Work request —
From the entries below, copy exactly the lines from the one that contains "t, exec (.andImm" through the one that contains "def Obligations.BranchIsTakenOnItsFlags : Prop", both included, and only those.

Given entries —
-- ==== Sys2Proof/Machine/Dispatch.lean ====
section
/-! DEFINITION. One arm per constructor of `Instr` (40_step R91). -/

namespace Sys2Proof.Machine

def exec (i : Instr) (s : State) : Host.Outcome State Fault Refusal :=
  match i with
  | .br n z p off => Sys2Proof.Machine.execBr n z p off s
  | .addReg dr sr1 sr2 => Sys2Proof.Machine.execAddReg dr sr1 sr2 s
  | .addImm dr sr1 imm => Sys2Proof.Machine.execAddImm dr sr1 imm s
  | .ld dr off => Sys2Proof.Machine.execLd dr off s
  | .st sr off => Sys2Proof.Machine.execSt sr off s
  | .jsr off => Sys2Proof.Machine.execJsr off s
  | .jsrr base => Sys2Proof.Machine.execJsrr base s
  | .andReg dr sr1 sr2 => Sys2Proof.Machine.execAndReg dr sr1 sr2 s
  | .andImm dr sr1 imm => Sys2Proof.Machine.execAndImm dr sr1 imm s
  | .ldr dr base off => Sys2Proof.Machine.execLdr dr base off s
  | .str sr base off => Sys2Proof.Machine.execStr sr base off s
  | .rti low => Sys2Proof.Machine.execRti low s
  | .not dr sr => Sys2Proof.Machine.execNot dr sr s
  | .ldi dr off => Sys2Proof.Machine.execLdi dr off s
  | .sti sr off => Sys2Proof.Machine.execSti sr off s
  | .jmp base => Sys2Proof.Machine.execJmp base s
  | .res low => Sys2Proof.Machine.execRes low s
  | .lea dr off => Sys2Proof.Machine.execLea dr off s
  | .trapGetc => Sys2Proof.Machine.execTrapGetc s
  | .trapOut => Sys2Proof.Machine.execTrapOut s
  | .trapPuts => Sys2Proof.Machine.execTrapPuts s
  | .trapIn => Sys2Proof.Machine.execTrapIn s
  | .trapPutsp => Sys2Proof.Machine.execTrapPutsp s
  | .trapHalt => Sys2Proof.Machine.execTrapHalt s
  | .trapNone80 vect => Sys2Proof.Machine.execTrapNone80 vect s
  | .trapNone40 vect => Sys2Proof.Machine.execTrapNone40 vect s
  | .trapNone00 vect => Sys2Proof.Machine.execTrapNone00 vect s
  | .trapNone30 vect => Sys2Proof.Machine.execTrapNone30 vect s
  | .trapNone28 vect => Sys2Proof.Machine.execTrapNone28 vect s
  | .trapNone26 vect => Sys2Proof.Machine.execTrapNone26 vect s

end Sys2Proof.Machine
end

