/-! ### The step (40_step_and_flags.md, 60_exceptions.md) -/

/-- 40_step R90: at the top of a step with no stop request, the word at `pc` is fetched by MemRead, `pc` is incremented,
and the step is `exec` of the decoded instruction there. Rests on when the stop request is sampled: D17, log 7;
fetch and string cells polling at KBSR: R44, D11, log 16; a begun step as a state: logs 8, 21. -/
def Obligations.StepRunsTheDecodedInstruction : Prop :=
  ∀ (s : State) (i : Instr), s.AtTopOfStep → s.stopAsserted = false →
    decode (s.afterSample.memRead s.pc).1 = i →
    step s = exec i ((s.afterSample.memRead s.pc).2.setPc (s.pc + 1#16))

/-- 40_step R98: a step of a Stopped machine changes nothing, however often it is repeated. -/
def Obligations.StoppedIsTerminal : Prop :=
  ∀ (s : State) (n : Nat), s.run = .stopped → step s = .next s ∧ Host.Core.run Sys2Proof.core n s = .next s

/-- 60_exceptions R167: a stop request asserted at the top of a step stops the machine before the fetch and changes
nothing else; a step that has begun and not completed does not sample it. Rests on when the stop request is sampled:
D17, log 7; the stop cause: D16, log 26; a begun step as a state: logs 8, 21. -/
def Obligations.StopRequestIsSampledOnlyAtTheTop : Prop :=
  (∀ s : State, s.AtTopOfStep → s.stopAsserted = true →
    ∃ t, step s = .next t ∧ t.run = .stopped ∧ t.cause = some .stopRequest ∧ t.regs = s.regs ∧ t.pc = s.pc ∧
      t.cond = s.cond ∧ t.waiting = none ∧ t.mem = s.mem ∧ SameInput s t ∧ SameOutput s t ∧
      t.inPrompt = s.inPrompt) ∧
  ∀ (s : State) (w : PendingStep), s.run = .running → s.waiting = some w →
    ∃ t, step s = .next t ∧ t.run = .running ∧ t.stopSamples = s.stopSamples

/-- 40_step R93: setcc sets NEG if bit 15 of the register is 1, else ZRO if it is 0, else POS, and nothing else. -/
def Obligations.SetccFollowsTheSign : Prop :=
  ∀ (s : State) (r : Reg),
    (s.setcc r).cond =
      (if 0x8000 ≤ (s.reg r).toNat then Cond.neg else if (s.reg r).toNat = 0 then Cond.zro else Cond.pos) ∧
    { s.setcc r with cond := s.cond } = s

/-! ### ADD, AND, NOT (41_alu.md) -/

/-- 41_alu R100. Rests on field positions: D2, log 11; ignored bits: R67, D4, log 17. -/
def Obligations.AddRegisterForm : Prop :=
  ∀ (dr sr1 sr2 : Reg) (x : BitVec 2) (s : State),
    decode (place 12 0b0001#4 ||| place 9 dr.bits ||| place 6 sr1.bits ||| place 5 0#1 ||| place 3 x |||
      place 0 sr2.bits) = .addReg dr sr1 sr2 ∧
    ∃ t, exec (.addReg dr sr1 sr2) s = .next t ∧
      (t.reg dr).toNat = ((s.reg sr1).toNat + (s.reg sr2).toNat) % 65536 ∧
      t.cond = condOf (t.reg dr) ∧ t.pc = s.pc ∧ SameRegsBut [dr] s t ∧ SameOutsideRegs s t

/-- 41_alu R101. Rests on field positions: D2, log 11. -/
def Obligations.AddImmediateForm : Prop :=
  ∀ (dr sr1 : Reg) (imm : BitVec 5) (s : State),
    decode (place 12 0b0001#4 ||| place 9 dr.bits ||| place 6 sr1.bits ||| place 5 1#1 ||| place 0 imm) =
      .addImm dr sr1 imm ∧
    ∃ t, exec (.addImm dr sr1 imm) s = .next t ∧
      (t.reg dr).toNat = ((s.reg sr1).toNat + (sext imm).toNat) % 65536 ∧
      t.cond = condOf (t.reg dr) ∧ t.pc = s.pc ∧ SameRegsBut [dr] s t ∧ SameOutsideRegs s t

/-- 41_alu R102. Rests on encoding: D1, D2, log 11; ignored bits: R67, D4, log 17. -/
def Obligations.AndRegisterForm : Prop :=
  ∀ (dr sr1 sr2 : Reg) (x : BitVec 2) (s : State),
    decode (place 12 0b0101#4 ||| place 9 dr.bits ||| place 6 sr1.bits ||| place 5 0#1 ||| place 3 x |||
      place 0 sr2.bits) = .andReg dr sr1 sr2 ∧
    ∃ t, exec (.andReg dr sr1 sr2) s = .next t ∧
      (∀ k, k < 16 → (t.reg dr).getLsbD k = ((s.reg sr1).getLsbD k && (s.reg sr2).getLsbD k)) ∧
      t.cond = condOf (t.reg dr) ∧ t.pc = s.pc ∧ SameRegsBut [dr] s t ∧ SameOutsideRegs s t

/-- 41_alu R103. Rests on encoding: D1, D2, log 11. -/
def Obligations.AndImmediateForm : Prop :=
  ∀ (dr sr1 : Reg) (imm : BitVec 5) (s : State),
    decode (place 12 0b0101#4 ||| place 9 dr.bits ||| place 6 sr1.bits ||| place 5 1#1 ||| place 0 imm) =
      .andImm dr sr1 imm ∧
    ∃ t, exec (.andImm dr sr1 imm) s = .next t ∧
      (∀ k, k < 16 → (t.reg dr).getLsbD k = ((s.reg sr1).getLsbD k && (sext imm).getLsbD k)) ∧
      t.cond = condOf (t.reg dr) ∧ t.pc = s.pc ∧ SameRegsBut [dr] s t ∧ SameOutsideRegs s t

/-- 41_alu R104. Rests on encoding: D1, D2, log 11; ignored bits: R67, D4, log 17. -/
def Obligations.NotComplements : Prop :=
  ∀ (dr sr : Reg) (x : BitVec 6) (s : State),
    decode (place 12 0b1001#4 ||| place 9 dr.bits ||| place 6 sr.bits ||| place 0 x) = .not dr sr ∧
    ∃ t, exec (.not dr sr) s = .next t ∧ (t.reg dr).toNat = 65535 - (s.reg sr).toNat ∧
      t.cond = condOf (t.reg dr) ∧ t.pc = s.pc ∧ SameRegsBut [dr] s t ∧ SameOutsideRegs s t

/-! ### BR, JMP, JSR, JSRR (42_control.md) -/

/-- 42_control R110; with the one-hot numbers of 10_state R24 the test is `(instr[11:9] AND cond[2:0]) != 0`. Rests on
encoding: D1, D2, log 11; the flags: D3, log 10. -/
def Obligations.BranchIsTakenOnItsFlags : Prop :=
  ∀ (n z p : Bool) (off : BitVec 9) (s : State),
    decode (place 12 0b0000#4 ||| place 11 (BitVec.ofBool n) ||| place 10 (BitVec.ofBool z) |||
      place 9 (BitVec.ofBool p) ||| place 0 off) = .br n z p off ∧
    (branchTaken n z p s.cond = true ↔
      (n = true ∧ s.cond = .neg) ∨ (z = true ∧ s.cond = .zro) ∨ (p = true ∧ s.cond = .pos)) ∧
    (branchTaken n z p s.cond = true ↔
      (place 2 (BitVec.ofBool n) ||| place 1 (BitVec.ofBool z) ||| place 0 (BitVec.ofBool p)) &&& s.cond.bits ≠ 0#16) ∧
    ∃ t, exec (.br n z p off) s = .next t ∧
      t.pc.toNat = (if branchTaken n z p s.cond = true then (s.pc.toNat + (sext off).toNat) % 65536 else s.pc.toNat) ∧
      t.cond = s.cond ∧ t.regs = s.regs ∧ SameOutsideRegs s t

/-- 42_control R111. Rests on encoding: D1, D2, log 11; ignored bits: R67, D4, log 17. -/
def Obligations.JmpLoadsPcFromTheBase : Prop :=
  ∀ (base : Reg) (x : BitVec 3) (y : BitVec 6) (s : State),
    decode (place 12 0b1100#4 ||| place 9 x ||| place 6 base.bits ||| place 0 y) = .jmp base ∧
    ∃ t, exec (.jmp base) s = .next t ∧ t.pc = s.reg base ∧ t.cond = s.cond ∧ t.regs = s.regs ∧ SameOutsideRegs s t

/-- 42_control R112. Rests on encoding: D1, D2, log 11. -/
def Obligations.JsrLinksAndJumps : Prop :=
  ∀ (off : BitVec 11) (s : State),
    decode (place 12 0b0100#4 ||| place 11 1#1 ||| place 0 off) = .jsr off ∧
    ∃ t, exec (.jsr off) s = .next t ∧ t.reg .r7 = s.pc ∧
      t.pc.toNat = (s.pc.toNat + (sext off).toNat) % 65536 ∧ t.cond = s.cond ∧ SameRegsBut [.r7] s t ∧
      SameOutsideRegs s t

/-- 42_control R113: R7 is written before the base register is read. Rests on JSRR R7: D18, log 14; encoding: D1, D2,
log 11; ignored bits: R67, D4, log 17. -/
def Obligations.JsrrLinksThenReadsTheBase : Prop :=
  ∀ (base : Reg) (x : BitVec 2) (y : BitVec 6) (s : State),
    decode (place 12 0b0100#4 ||| place 11 0#1 ||| place 9 x ||| place 6 base.bits ||| place 0 y) = .jsrr base ∧
    ∃ t, exec (.jsrr base) s = .next t ∧ t.reg .r7 = s.pc ∧
      t.pc = (if base = .r7 then s.pc else s.reg base) ∧ t.cond = s.cond ∧ SameRegsBut [.r7] s t ∧
      SameOutsideRegs s t

/-! ### LD, LDI, LDR, LEA, ST, STI, STR (43_load_store.md) -/

/-- 43_load_store R120. Rests on encoding: D1, D2, log 11; what a poll leaves in KBSR and KBDR: R43, D9, D10, log 16;
arrivals: R37, log 6; canonical memory: log 1. -/
def Obligations.LdLoadsTheCell : Prop :=
  ∀ (dr : Reg) (off : BitVec 9) (s : State), s.mem.wf →
    decode (place 12 0b0010#4 ||| place 9 dr.bits ||| place 0 off) = .ld dr off ∧
    ∃ t, exec (.ld dr off) s = .next t ∧ ReadsCell s (s.pc + sext off) (t.reg dr) t ∧
      t.cond = condOf (t.reg dr) ∧ t.pc = s.pc ∧ SameRegsBut [dr] s t ∧ SameOutput s t ∧ SameRun s t ∧
      SameLaunch s t

/-- 43_load_store R121: exactly one indirection, the pointer read first. Rests on encoding: D1, D2, log 11; what a poll
leaves in KBSR and KBDR: R43, D9, D10, log 16; arrivals: R37, log 6; canonical memory: log 1. -/
def Obligations.LdiLoadsThroughThePointer : Prop :=
  ∀ (dr : Reg) (off : BitVec 9) (s : State), s.mem.wf →
    decode (place 12 0b1010#4 ||| place 9 dr.bits ||| place 0 off) = .ldi dr off ∧
    ∃ t ptr u, ReadsCell s (s.pc + sext off) ptr u ∧ exec (.ldi dr off) s = .next t ∧ ReadsCell u ptr (t.reg dr) t ∧
      t.cond = condOf (t.reg dr) ∧ t.pc = s.pc ∧ SameRegsBut [dr] s t ∧ SameOutput s t ∧ SameRun s t ∧
      SameLaunch s t

/-- 43_load_store R122: the base is read before DR is written. Rests on encoding: D1, D2, log 11; what a poll leaves in
KBSR and KBDR: R43, D9, D10, log 16; arrivals: R37, log 6; canonical memory: log 1. -/
def Obligations.LdrLoadsTheCell : Prop :=
  ∀ (dr base : Reg) (off : BitVec 6) (s : State), s.mem.wf →
    decode (place 12 0b0110#4 ||| place 9 dr.bits ||| place 6 base.bits ||| place 0 off) = .ldr dr base off ∧
    ∃ t, exec (.ldr dr base off) s = .next t ∧ ReadsCell s (s.reg base + sext off) (t.reg dr) t ∧
      t.cond = condOf (t.reg dr) ∧ t.pc = s.pc ∧ SameRegsBut [dr] s t ∧ SameOutput s t ∧ SameRun s t ∧
      SameLaunch s t

/-- 43_load_store R123: the address itself and its flags; no access, so no poll. Rests on encoding: D1, D2, log 11. -/
def Obligations.LeaYieldsTheAddress : Prop :=
  ∀ (dr : Reg) (off : BitVec 9) (s : State),
    decode (place 12 0b1110#4 ||| place 9 dr.bits ||| place 0 off) = .lea dr off ∧
    ∃ t, exec (.lea dr off) s = .next t ∧ (t.reg dr).toNat = (s.pc.toNat + (sext off).toNat) % 65536 ∧
      t.cond = condOf (t.reg dr) ∧ t.pc = s.pc ∧ SameRegsBut [dr] s t ∧ SameOutsideRegs s t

Response to the task —
    ∃ t, exec (.andImm dr sr1 imm) s = .next t ∧
      (∀ k, k < 16 → (t.reg dr).getLsbD k = ((s.reg sr1).getLsbD k && (sext imm).getLsbD k)) ∧
      t.cond = condOf (t.reg dr) ∧ t.pc = s.pc ∧ SameRegsBut [dr] s t ∧ SameOutsideRegs s t

/-- 41_alu R104. Rests on encoding: D1, D2, log 11; ignored bits: R67, D4, log 17. -/
def Obligations.NotComplements : Prop :=
  ∀ (dr sr : Reg) (x : BitVec 6) (s : State),
    decode (place 12 0b1001#4 ||| place 9 dr.bits ||| place 6 sr.bits ||| place 0 x) = .not dr sr ∧
    ∃ t, exec (.not dr sr) s = .next t ∧ (t.reg dr).toNat = 65535 - (s.reg sr).toNat ∧
      t.cond = condOf (t.reg dr) ∧ t.pc = s.pc ∧ SameRegsBut [dr] s t ∧ SameOutsideRegs s t

/-! ### BR, JMP, JSR, JSRR (42_control.md) -/

/-- 42_control R110; with the one-hot numbers of 10_state R24 the test is `(instr[11:9] AND cond[2:0]) != 0`. Rests on
encoding: D1, D2, log 11; the flags: D3, log 10. -/
def Obligations.BranchIsTakenOnItsFlags : Prop :=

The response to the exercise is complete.